2) Russia threatened Ukraine with existential oblivion over the EU trade deal that ultimately resulted in the Maidan protests. I know you said Putin sees these EU-aligned moves as all part of the same set of threats, but I also think it starts to get hard to rationally calculate which of them are going to provoke the Bear into murderous conquest when something like a trade deal incites threats of existential oblivion. Under this kind of calculus, ANY overtures by Ukraine toward the EU would be indistinguishable as a causality, so why focus on NATO when it was the EU trade deal that Russia has in actual reality threatened Ukraine? NATO membership by Ukraine was pretty much dead as a domestic and practical matter for the forseeable future, especially after Russia invaded Crimea. It was not especially popular domestically, at least not enough to make actual material progress toward, and was impractical on NATO's side since you can't join NATO when you're actively in conflict (plus a few other problems like corruption, etc).

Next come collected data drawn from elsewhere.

-- ==== Sys2Proof/Machine/RegMap.lean ====
section
/-!
DEFINITION. The register map: the BAR0 offsets, the fields, the access codes of R8 and the reset values, as the
register tables of the chapters give them (R3, R38, R90, R125, R162, R203, R253, R298, R337, R378, R399, R429, R456,
R490, R531, R575, R591, R610, R643, R679, R680, R710). Every bit without a writable code is read-only here, reserved
bits among them (R7).
Log: 100 (DESIGN CHOICE).
-/
namespace Sys2Proof.Machine

/-- One register, or a family of `c0 * count` registers at `base + s0 * i + step * j`, with the masks of its fields by
access code (R8). -/
structure RegDef where
  name : String
  base : Nat
  s0 : Nat
  c0 : Nat
  step : Nat
  count : Nat
  rw : Nat
  rwl : Nat
  rwq : Nat
  w1c : Nat
  wo : Nat
  deriving DecidableEq, Repr

/-- `inFamily base s0 c0 step count off`: off is one of the offsets of the family. -/
def inFamily (base s0 c0 step count off : Nat) : Bool :=
  bif Nat.blt off base then false
  else
    let r := off - base
    let i := bif Nat.beq s0 0 then 0 else r / s0
    let q := bif Nat.beq s0 0 then r else r % s0
    Nat.blt i c0 && (bif Nat.beq step 0 then Nat.beq q 0 else Nat.beq (q % step) 0 && Nat.blt (q / step) count)


/-- Writable registers of the GEN block: masks RW, RWL, RWQ, W1C, WO. -/
def regTabGen : List RegDef := [
  ⟨"GEN_CLK_FAIL", 0x00000044, 0x0, 1, 0x0, 1, 0x0, 0x0, 0x0, 0xfff, 0x0⟩,
  ⟨"GEN_CLK_SUSPECT", 0x00000048, 0x0, 1, 0x0, 1, 0x0, 0x0, 0x0, 0xfff, 0x0⟩,
  ⟨"GEN_CLK_REF", 0x0000004c, 0x0, 1, 0x0, 1, 0x0, 0x3, 0x0, 0x800, 0x0⟩,
  ⟨"GEN_START_CFG", 0x0000008c, 0x0, 1, 0x0, 1, 0x0, 0x3ff, 0x0, 0x0, 0x0⟩,
  ⟨"GEN_PWR_STS", 0x000000c0, 0x0, 1, 0x0, 1, 0x0, 0x0, 0x0, 0xf0, 0x0⟩,
  ⟨"GEN_PINMUX", 0x000000cc, 0x0, 1, 0x0, 1, 0x0, 0x0, 0xff, 0x0, 0x0⟩]

/-- Writable registers of the HIF block: masks RW, RWL, RWQ, W1C, WO. -/
def regTabHif : List RegDef := [
  ⟨"HIF_STS", 0x00010000, 0x0, 1, 0x0, 1, 0x0, 0x0, 0x0, 0x70, 0x0⟩,
  ⟨"HIF_IRQ_STS", 0x00010004, 0x0, 1, 0x0, 1, 0x0, 0x0, 0x0, 0xf0000000, 0x0⟩,
  ⟨"HIF_DB_BASE_LO", 0x00010008, 0x0, 1, 0x0, 1, 0x0, 0x0, 0xfffff000, 0x0, 0x0⟩,
  ⟨"HIF_DB_BASE_HI", 0x0001000c, 0x0, 1, 0x0, 1, 0x0, 0x0, 0xffffffff, 0x0, 0x0⟩,
  ⟨"HIF_SH_BASE_LO", 0x00010010, 0x0, 1, 0x0, 1, 0x0, 0x0, 0xfffff000, 0x0, 0x0⟩,
  ⟨"HIF_SH_BASE_HI", 0x00010014, 0x0, 1, 0x0, 1, 0x0, 0x0, 0xffffffff, 0x0, 0x0⟩,
  ⟨"HIF_POLL", 0x00010018, 0x0, 1, 0x0, 1, 0xffff, 0x0, 0x0, 0x0, 0x0⟩,
  ⟨"HIF_EVT_ROUTEb", 0x00010040, 0x0, 1, 0x4, 17, 0x771, 0x0, 0x0, 0x0, 0x0⟩,
  ⟨"HIF_SQq_BASE_LO", 0x00010100, 0x0, 1, 0x10, 16, 0x0, 0x0, 0xfffff000, 0x0, 0x0⟩,
  ⟨"HIF_SQq_BASE_HI", 0x00010104, 0x0, 1, 0x10, 16, 0x0, 0x0, 0xffffffff, 0x0, 0x0⟩,
  ⟨"HIF_SQq_CFG", 0x00010108, 0x0, 1, 0x10, 16, 0x1, 0x0, 0xf03f0, 0x0, 0x0⟩,
  ⟨"HIF_CQq_BASE_LO", 0x00010200, 0x0, 1, 0x10, 16, 0x0, 0x0, 0xfffff000, 0x0, 0x0⟩,
  ⟨"HIF_CQq_BASE_HI", 0x00010204, 0x0, 1, 0x10, 16, 0x0, 0x0, 0xffffffff, 0x0, 0x0⟩,
  ⟨"HIF_CQq_CFG", 0x00010208, 0x0, 1, 0x10, 16, 0x1, 0x0, 0x1f0, 0x0, 0x0⟩,
  ⟨"HIF_EQe_BASE_LO", 0x00010300, 0x0, 1, 0x10, 8, 0x0, 0x0, 0xfffff000, 0x0, 0x0⟩,
  ⟨"HIF_EQe_BASE_HI", 0x00010304, 0x0, 1, 0x10, 8, 0x0, 0x0, 0xffffffff, 0x0, 0x0⟩,
  ⟨"HIF_EQe_CFG", 0x00010308, 0x0, 1, 0x10, 8, 0x1, 0x0, 0x1f0, 0x0, 0x0⟩,
  ⟨"HIF_STQj_BASE_LO", 0x00010400, 0x0, 1, 0x10, 16, 0x0, 0x0, 0xfffff000, 0x0, 0x0⟩,
  ⟨"HIF_STQj_BASE_HI", 0x00010404, 0x0, 1, 0x10, 16, 0x0, 0x0, 0xffffffff, 0x0, 0x0⟩,
  ⟨"HIF_STQj_CFG", 0x00010408, 0x0, 1, 0x10, 16, 0x1, 0x0, 0xfff01f0, 0x0, 0x0⟩]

3) Russia has already had NATO members on it's border. States that it has an actual history of military intervention in (Baltics, etc). I get the cultural reasons you've outlined here might make Ukraine special, but ultimately all this seems to boil down to is "Russia is a failed Empire and is embarrassed about that fact, and has a case of insecurity regarding how that makes it look both domestically and internationally, so they tried to take some of it back to prove to everyone they could still exert power". Under that understanding, if it weren't NATO it would have been something else, like an EU trade deal. In fact, I'm at this point pretty convinced that Putin made his decision to conquer all of Ukraine in 2014, and was just biding his time and taking what he could until building up the strength to go for the whole. Maidan proved to Putin that Ukraine would not stay peacefully under Russia's influence, so it had to be pacified.